Calvert’s work received the 2016 World Press Photo First Prize, Long-Term Project; the 2015 and 2016 NPPA Cliff Edom New America Award, the 2015 W. Eugene Smith Memorial Fund Fellowship, and in 2013, the Canon Female Photojournalist Award. She also received a Getty Images Editorial Grant to work on the fourth stage of her project, “Prisoners of War: Male on Male Rape in America’s Military.”
In April 2017, she was named a Fellow of the John Simon Guggenheim Memorial Foundation in photography.
Disabled U.S. Army veteran, Karen Scott takes a cocktail of drugs prescribed by the U.S. Department of Veterans Affairs (VA).
Melissa Ramon cries in the relaxation room at the “4th Annual Heroes in the Shadows, San Gabriel Valley Veterans Stand Down” in Pomona, CA. Homeless veterans attend stand-downs to replenish themselves in a safe environment with hot meals, clothing, shelter and access to area medical and homeless services.

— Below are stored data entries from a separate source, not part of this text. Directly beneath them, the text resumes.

-- ==== Sys2Proof/Machine/RunLength.lean ====
section
/-! DEFINITION. The run-length encoder and decoder: RLE_MARK, RLE_ENC and RLE_DEC (spec/44_rle.md). -/

namespace Sys2Proof.Machine

/-! ### Marker selection (R211) -/

/-- The values of the maximal runs of length exactly 1 of a sequence, `prev` being the byte before it. Runs are not capped. -/
def singletons : Option Byte → List Byte → List Byte
  | _, [] => []
  | prev, b :: bs =>
    if prev ≠ some b ∧ bs.head? ≠ some b then b :: singletons (some b) bs else singletons (some b) bs

/-- `single[v]` of R211. -/
def singletonCount (bs : List Byte) (v : Nat) : Nat := (singletons none bs).countP fun b => b.toNat == v

/-- The least value among the `n` first whose count is least (R211): a later value replaces the best so far only with a smaller count. -/
def leastMarker (bs : List Byte) : Nat → Nat
  | 0 => 0
  | n + 1 =>
    let m := leastMarker bs n
    if singletonCount bs n < singletonCount bs m then n else m

/-- The marker chosen for a sequence (R211): all 256 values take part. -/
def optimalMarker (bs : List Byte) : Byte := toByte (leastMarker bs 256)

/-- The pre-checks of RLE_MARK (R211). -/
def rleMarkChecks (s : State) : List Check := [srcCheck s]

/-- RLE_MARK (R211). -/
def execRleMark (s : State) : Result :=
  withChecks s (rleMarkChecks s) fun s =>
    conclude s ((snapshot s.src.toNat s.srcLen.toNat s).map fun bs =>
      ⟨{ s with marker := optimalMarker bs }, toWord (optimalMarker bs).toNat, false⟩)

/-! ### Encoding (R210, R212) -/

/-- How many of the first `most` bytes of a sequence equal `v` without a gap. -/
def leading (v : Byte) : Nat → List Byte → Nat
  | most + 1, b :: bs => if b = v then leading v most bs + 1 else 0
  | 0, _ => 0
  | _ + 1, [] => 0

/-- What one encoding run of `c` bytes `v` is written as, with marker `m` (R212). -/
def encodeRun (m v : Byte) (c : Nat) : List Byte :=
  if c ≥ 3 then [m, toByte (c - 1), v]
  else if v = m then [m, toByte (c - 1)]
  else List.replicate c v

/-- The loop of RLE_ENC (R212): encoding runs of at most 256 bytes cut from the left. Each turn takes at least one byte, so as many turns as bytes
suffice. -/
def rleEncodeTurns (m : Byte) : Nat → List Byte → List Byte
  | turns + 1, v :: rest =>
    let more := leading v 255 rest
    encodeRun m v (more + 1) ++ rleEncodeTurns m turns (rest.drop more)
  | _ + 1, [] => []
  | 0, _ => []

/-- The output of RLE_ENC without a limit on its length (R212). -/
def rleEncode (m : Byte) (bs : List Byte) : List Byte := rleEncodeTurns m bs.length bs

/-! ### Decoding (R213) -/

/-- The states of the decoder of R213: SCANNING, READING_COUNT, READING_SYMBOL with the count byte read. -/
inductive RleState where
  | scan
  | count
  | symbol (f : Nat)
  deriving DecidableEq, Repr

/-- The output of RLE_DEC without a limit on its length, and the state in which the input ends (R213). -/
def rleDecode (m : Byte) : RleState → List Byte → List Byte × RleState
  | st, [] => ([], st)
  | .scan, b :: bs =>
    if b = m then rleDecode m .count bs
    else
      let (out, e) := rleDecode m .scan bs
      (b :: out, e)
  | .count, b :: bs =>
    if b.toNat ≤ 1 then
      let (out, e) := rleDecode m .scan bs
      (List.replicate (b.toNat + 1) m ++ out, e)
    else rleDecode m (.symbol b.toNat) bs
  | .symbol f, b :: bs =>
    let (out, e) := rleDecode m .scan bs
    (List.replicate (f + 1) b ++ out, e)

/-- The run-time errors of an input that ends inside an escape (R213). -/
def escapeError : RleState → Option Stop
  | .scan => none
  | .count => some (.raise .rle 1)
  | .symbol _ => some (.raise .rle 2)

/-! ### The commands -/

/-- The pre-checks that RLE_ENC and RLE_DEC share (R212, R213). -/
def rleChecks (s : State) : List Check :=
  [srcCheck s, dstCheck s, disjointCheck s.src.toNat s.srcLen.toNat s.dst.toNat s.dstCap.toNat]

/-- The whole output of an RLE command given to the `out` of R212, byte by byte: some `out(b)` finds `k = DST_CAP` exactly when there are more than
DST_CAP bytes, and that is the first `raise` in program order. Else the bytes are written from DST on, and `late` is raised after them,
or RESULT is their number. -/
def outputBytes (out : List Byte) (late : Option Stop) (s : State) : Except Stop Finished :=
  if out.length > s.dstCap.toNat then .error (.raise .overflow 2)
  else
    match late with
    | some e => .error e
    | none => (writeBytes s.dst.toNat out s).map fun t => ⟨t, toWord out.length, false⟩

/-- RLE_ENC (R212). On a run-time error the destination is drawn (R263). -/
def execRleEnc (s : State) : Result :=
  withChecks s (rleChecks s) fun s =>
    conclude (drawDst s) ((snapshot s.src.toNat s.srcLen.toNat s).bind fun bs =>
      outputBytes (rleEncode s.marker bs) none s)

/-- RLE_DEC (R213). On a run-time error the destination is drawn (R263). -/
def execRleDec (s : State) : Result :=
  withChecks s (rleChecks s) fun s =>
    conclude (drawDst s) ((snapshot s.src.toNat s.srcLen.toNat s).bind fun bs =>
      outputBytes (rleDecode s.marker .scan bs).1 (escapeError (rleDecode s.marker .scan bs).2) s)

end Sys2Proof.Machine
end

Darlene Matthews shows signs of fatigue after rolling down her window on a rainy evening for a portrait in her car where she has been
living for the past three years in Costa Mesa, CA, in the parking lot of a mortuary next to a graveyard. She has been waiting for a housing voucher and benefits from the U.S. Department of Veterans Affairs, (VA). Darlene joined the U.S. Army in 1976. “I was going to join this all women’s army and there would be no sexual problems but I joined and there were sexual problems. The whole atmosphere was abusive. It’s like being in a fun house and every door gets slammed in your face every time you try to leave. I feel like giving up sometimes, and nobody would care.”